### Records shown ###
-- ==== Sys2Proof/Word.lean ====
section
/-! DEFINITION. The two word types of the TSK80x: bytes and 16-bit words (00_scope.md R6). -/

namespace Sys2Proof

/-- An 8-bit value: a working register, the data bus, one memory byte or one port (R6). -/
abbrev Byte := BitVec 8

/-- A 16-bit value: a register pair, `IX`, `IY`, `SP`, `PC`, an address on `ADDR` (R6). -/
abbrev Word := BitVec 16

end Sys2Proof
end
###
### Records shown ###
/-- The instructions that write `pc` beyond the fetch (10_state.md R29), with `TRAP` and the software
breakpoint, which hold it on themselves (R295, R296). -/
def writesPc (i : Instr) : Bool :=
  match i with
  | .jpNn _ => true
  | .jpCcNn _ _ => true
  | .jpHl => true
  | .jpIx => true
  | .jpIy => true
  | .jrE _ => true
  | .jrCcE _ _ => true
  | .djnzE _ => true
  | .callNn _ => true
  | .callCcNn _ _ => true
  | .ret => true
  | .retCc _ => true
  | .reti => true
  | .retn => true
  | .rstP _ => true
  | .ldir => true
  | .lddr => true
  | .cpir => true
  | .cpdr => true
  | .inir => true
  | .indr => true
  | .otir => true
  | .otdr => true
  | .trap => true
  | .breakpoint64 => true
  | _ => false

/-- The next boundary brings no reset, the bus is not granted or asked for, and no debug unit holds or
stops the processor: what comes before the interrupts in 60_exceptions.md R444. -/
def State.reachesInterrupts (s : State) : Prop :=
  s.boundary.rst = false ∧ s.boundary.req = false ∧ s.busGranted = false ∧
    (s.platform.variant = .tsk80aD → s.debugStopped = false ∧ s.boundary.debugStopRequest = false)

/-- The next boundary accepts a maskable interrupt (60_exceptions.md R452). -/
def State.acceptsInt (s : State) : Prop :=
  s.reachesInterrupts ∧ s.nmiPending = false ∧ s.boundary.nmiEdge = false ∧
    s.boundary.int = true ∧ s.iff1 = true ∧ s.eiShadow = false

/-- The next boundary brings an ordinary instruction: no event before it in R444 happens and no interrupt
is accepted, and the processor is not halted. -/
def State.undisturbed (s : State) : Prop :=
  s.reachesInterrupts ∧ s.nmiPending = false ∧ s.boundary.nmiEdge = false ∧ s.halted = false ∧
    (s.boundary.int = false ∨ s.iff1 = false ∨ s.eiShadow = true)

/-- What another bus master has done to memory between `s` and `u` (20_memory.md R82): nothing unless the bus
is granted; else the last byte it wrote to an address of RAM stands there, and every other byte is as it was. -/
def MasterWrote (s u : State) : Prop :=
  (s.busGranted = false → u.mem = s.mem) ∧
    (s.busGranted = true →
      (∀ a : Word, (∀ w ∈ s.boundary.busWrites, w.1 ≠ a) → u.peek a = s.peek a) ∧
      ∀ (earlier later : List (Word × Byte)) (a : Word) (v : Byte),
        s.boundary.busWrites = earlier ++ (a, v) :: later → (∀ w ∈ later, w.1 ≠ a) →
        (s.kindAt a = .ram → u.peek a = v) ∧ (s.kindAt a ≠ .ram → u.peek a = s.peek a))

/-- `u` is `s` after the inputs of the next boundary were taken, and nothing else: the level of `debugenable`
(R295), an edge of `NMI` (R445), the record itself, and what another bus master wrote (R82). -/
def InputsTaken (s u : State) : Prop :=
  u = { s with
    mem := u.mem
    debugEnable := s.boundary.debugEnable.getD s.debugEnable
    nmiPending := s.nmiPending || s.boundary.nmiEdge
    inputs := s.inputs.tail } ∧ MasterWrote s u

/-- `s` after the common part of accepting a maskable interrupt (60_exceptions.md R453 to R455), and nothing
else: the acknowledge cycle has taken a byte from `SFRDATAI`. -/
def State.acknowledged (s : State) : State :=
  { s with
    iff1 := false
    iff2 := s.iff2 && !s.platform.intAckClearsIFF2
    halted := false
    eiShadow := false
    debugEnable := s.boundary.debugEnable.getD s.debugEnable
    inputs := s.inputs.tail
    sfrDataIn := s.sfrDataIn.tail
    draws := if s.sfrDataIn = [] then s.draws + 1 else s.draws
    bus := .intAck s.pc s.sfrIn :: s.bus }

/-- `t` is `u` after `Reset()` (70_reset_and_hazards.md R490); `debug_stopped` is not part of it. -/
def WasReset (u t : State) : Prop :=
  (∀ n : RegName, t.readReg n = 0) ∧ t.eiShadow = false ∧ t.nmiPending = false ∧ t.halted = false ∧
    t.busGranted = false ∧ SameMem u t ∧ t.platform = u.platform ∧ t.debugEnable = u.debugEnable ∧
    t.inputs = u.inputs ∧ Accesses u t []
###
Required action | Only those lines of the entries above that run from the line containing "def State.undisturbed (s" to the line containing "iff2 := s.iff2", both included, should be transcribed exactly.

Exercise response |
def State.undisturbed (s : State) : Prop :=
  s.reachesInterrupts ∧ s.nmiPending = false ∧ s.boundary.nmiEdge = false ∧ s.halted = false ∧
    (s.boundary.int = false ∨ s.iff1 = false ∨ s.eiShadow = true)

/-- What another bus master has done to memory between `s` and `u` (20_memory.md R82): nothing unless the bus
is granted; else the last byte it wrote to an address of RAM stands there, and every other byte is as it was. -/
def MasterWrote (s u : State) : Prop :=
  (s.busGranted = false → u.mem = s.mem) ∧
    (s.busGranted = true →
      (∀ a : Word, (∀ w ∈ s.boundary.busWrites, w.1 ≠ a) → u.peek a = s.peek a) ∧
      ∀ (earlier later : List (Word × Byte)) (a : Word) (v : Byte),
        s.boundary.busWrites = earlier ++ (a, v) :: later → (∀ w ∈ later, w.1 ≠ a) →
        (s.kindAt a = .ram → u.peek a = v) ∧ (s.kindAt a ≠ .ram → u.peek a = s.peek a))

/-- `u` is `s` after the inputs of the next boundary were taken, and nothing else: the level of `debugenable`
(R295), an edge of `NMI` (R445), the record itself, and what another bus master wrote (R82). -/
def InputsTaken (s u : State) : Prop :=
  u = { s with
    mem := u.mem
    debugEnable := s.boundary.debugEnable.getD s.debugEnable
    nmiPending := s.nmiPending || s.boundary.nmiEdge
    inputs := s.inputs.tail } ∧ MasterWrote s u

/-- `s` after the common part of accepting a maskable interrupt (60_exceptions.md R453 to R455), and nothing
else: the acknowledge cycle has taken a byte from `SFRDATAI`. -/
def State.acknowledged (s : State) : State :=
  { s with
    iff1 := false
    iff2 := s.iff2 && !s.platform.intAckClearsIFF2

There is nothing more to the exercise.